### Data under study

□ □ □ □ □

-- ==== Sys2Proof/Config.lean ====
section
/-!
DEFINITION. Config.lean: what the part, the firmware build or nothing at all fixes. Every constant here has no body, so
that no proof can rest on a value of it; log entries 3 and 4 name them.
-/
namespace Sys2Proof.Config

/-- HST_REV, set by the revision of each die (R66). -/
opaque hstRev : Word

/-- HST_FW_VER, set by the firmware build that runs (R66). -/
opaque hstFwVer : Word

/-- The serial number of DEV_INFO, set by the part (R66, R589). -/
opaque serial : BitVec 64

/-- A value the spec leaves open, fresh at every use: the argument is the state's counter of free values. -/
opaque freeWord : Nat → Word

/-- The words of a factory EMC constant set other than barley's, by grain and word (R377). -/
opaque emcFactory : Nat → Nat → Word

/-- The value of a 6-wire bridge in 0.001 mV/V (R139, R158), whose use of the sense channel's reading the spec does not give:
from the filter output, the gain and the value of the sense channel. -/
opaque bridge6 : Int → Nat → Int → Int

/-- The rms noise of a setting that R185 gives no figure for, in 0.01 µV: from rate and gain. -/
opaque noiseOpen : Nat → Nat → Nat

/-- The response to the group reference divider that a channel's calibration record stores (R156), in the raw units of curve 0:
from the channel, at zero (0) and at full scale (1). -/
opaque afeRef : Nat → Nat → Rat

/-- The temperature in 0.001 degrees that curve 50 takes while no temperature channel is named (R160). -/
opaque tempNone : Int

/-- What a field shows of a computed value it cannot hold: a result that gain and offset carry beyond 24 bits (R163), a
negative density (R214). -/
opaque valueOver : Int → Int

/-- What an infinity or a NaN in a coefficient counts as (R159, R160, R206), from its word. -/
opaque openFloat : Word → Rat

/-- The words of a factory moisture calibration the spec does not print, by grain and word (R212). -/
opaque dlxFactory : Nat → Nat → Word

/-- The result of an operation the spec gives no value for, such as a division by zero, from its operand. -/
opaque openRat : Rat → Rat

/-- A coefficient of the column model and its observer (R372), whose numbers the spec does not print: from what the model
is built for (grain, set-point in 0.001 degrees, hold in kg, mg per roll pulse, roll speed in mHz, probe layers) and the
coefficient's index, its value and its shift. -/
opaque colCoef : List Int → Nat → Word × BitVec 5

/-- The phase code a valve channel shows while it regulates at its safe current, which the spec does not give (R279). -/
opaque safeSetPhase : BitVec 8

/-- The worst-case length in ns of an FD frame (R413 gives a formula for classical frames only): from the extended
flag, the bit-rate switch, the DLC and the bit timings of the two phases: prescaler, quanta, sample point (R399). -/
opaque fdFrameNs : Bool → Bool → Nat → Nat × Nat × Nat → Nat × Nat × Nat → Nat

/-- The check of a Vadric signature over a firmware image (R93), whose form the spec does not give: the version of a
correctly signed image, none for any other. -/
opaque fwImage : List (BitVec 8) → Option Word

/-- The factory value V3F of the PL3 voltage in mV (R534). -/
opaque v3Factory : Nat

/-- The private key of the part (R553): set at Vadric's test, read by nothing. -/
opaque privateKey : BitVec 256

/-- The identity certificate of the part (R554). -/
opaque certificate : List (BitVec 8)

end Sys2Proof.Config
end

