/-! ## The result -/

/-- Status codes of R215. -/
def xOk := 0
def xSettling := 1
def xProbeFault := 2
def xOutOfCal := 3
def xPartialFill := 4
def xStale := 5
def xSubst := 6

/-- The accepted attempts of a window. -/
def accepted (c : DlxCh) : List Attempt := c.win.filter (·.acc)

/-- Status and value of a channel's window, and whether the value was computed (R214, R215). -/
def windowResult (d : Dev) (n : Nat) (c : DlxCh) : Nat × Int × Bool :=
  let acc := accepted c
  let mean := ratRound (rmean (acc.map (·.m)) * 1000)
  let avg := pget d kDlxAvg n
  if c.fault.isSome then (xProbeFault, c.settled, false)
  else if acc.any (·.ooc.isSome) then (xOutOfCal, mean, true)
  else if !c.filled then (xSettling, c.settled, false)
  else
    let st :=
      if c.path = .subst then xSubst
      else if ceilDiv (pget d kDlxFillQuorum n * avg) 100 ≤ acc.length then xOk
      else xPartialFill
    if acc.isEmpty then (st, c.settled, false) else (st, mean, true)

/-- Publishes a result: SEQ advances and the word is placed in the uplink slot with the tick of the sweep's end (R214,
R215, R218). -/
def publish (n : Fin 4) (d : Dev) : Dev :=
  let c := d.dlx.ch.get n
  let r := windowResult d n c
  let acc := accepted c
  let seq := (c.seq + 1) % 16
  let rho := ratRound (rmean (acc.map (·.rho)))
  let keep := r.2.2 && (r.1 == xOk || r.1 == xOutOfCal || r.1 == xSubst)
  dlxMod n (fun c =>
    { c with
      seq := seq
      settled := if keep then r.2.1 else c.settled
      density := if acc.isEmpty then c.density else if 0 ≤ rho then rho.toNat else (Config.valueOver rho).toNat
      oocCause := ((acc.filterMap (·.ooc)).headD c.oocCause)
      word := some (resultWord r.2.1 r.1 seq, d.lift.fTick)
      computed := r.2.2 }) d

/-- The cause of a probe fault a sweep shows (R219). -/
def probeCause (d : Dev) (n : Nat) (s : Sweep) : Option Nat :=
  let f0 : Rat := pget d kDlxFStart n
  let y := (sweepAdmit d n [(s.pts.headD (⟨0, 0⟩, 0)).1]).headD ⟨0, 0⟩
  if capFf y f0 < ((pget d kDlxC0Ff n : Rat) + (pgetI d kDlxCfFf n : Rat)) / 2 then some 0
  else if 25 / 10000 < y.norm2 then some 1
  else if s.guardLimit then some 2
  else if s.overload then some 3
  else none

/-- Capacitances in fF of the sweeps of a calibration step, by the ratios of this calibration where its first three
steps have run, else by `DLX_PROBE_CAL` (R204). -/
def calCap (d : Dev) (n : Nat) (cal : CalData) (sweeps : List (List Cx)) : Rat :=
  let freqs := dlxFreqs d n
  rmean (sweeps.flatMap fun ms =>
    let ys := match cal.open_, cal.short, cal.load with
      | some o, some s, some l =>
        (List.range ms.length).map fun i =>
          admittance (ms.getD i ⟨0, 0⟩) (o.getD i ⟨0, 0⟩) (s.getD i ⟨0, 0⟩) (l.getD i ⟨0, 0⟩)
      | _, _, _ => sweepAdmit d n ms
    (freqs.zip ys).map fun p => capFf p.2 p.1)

□ □ □ □ □

### Prompt
Give the number of lines above in which the word "xSubst" appears, and nothing more.

### Output below
3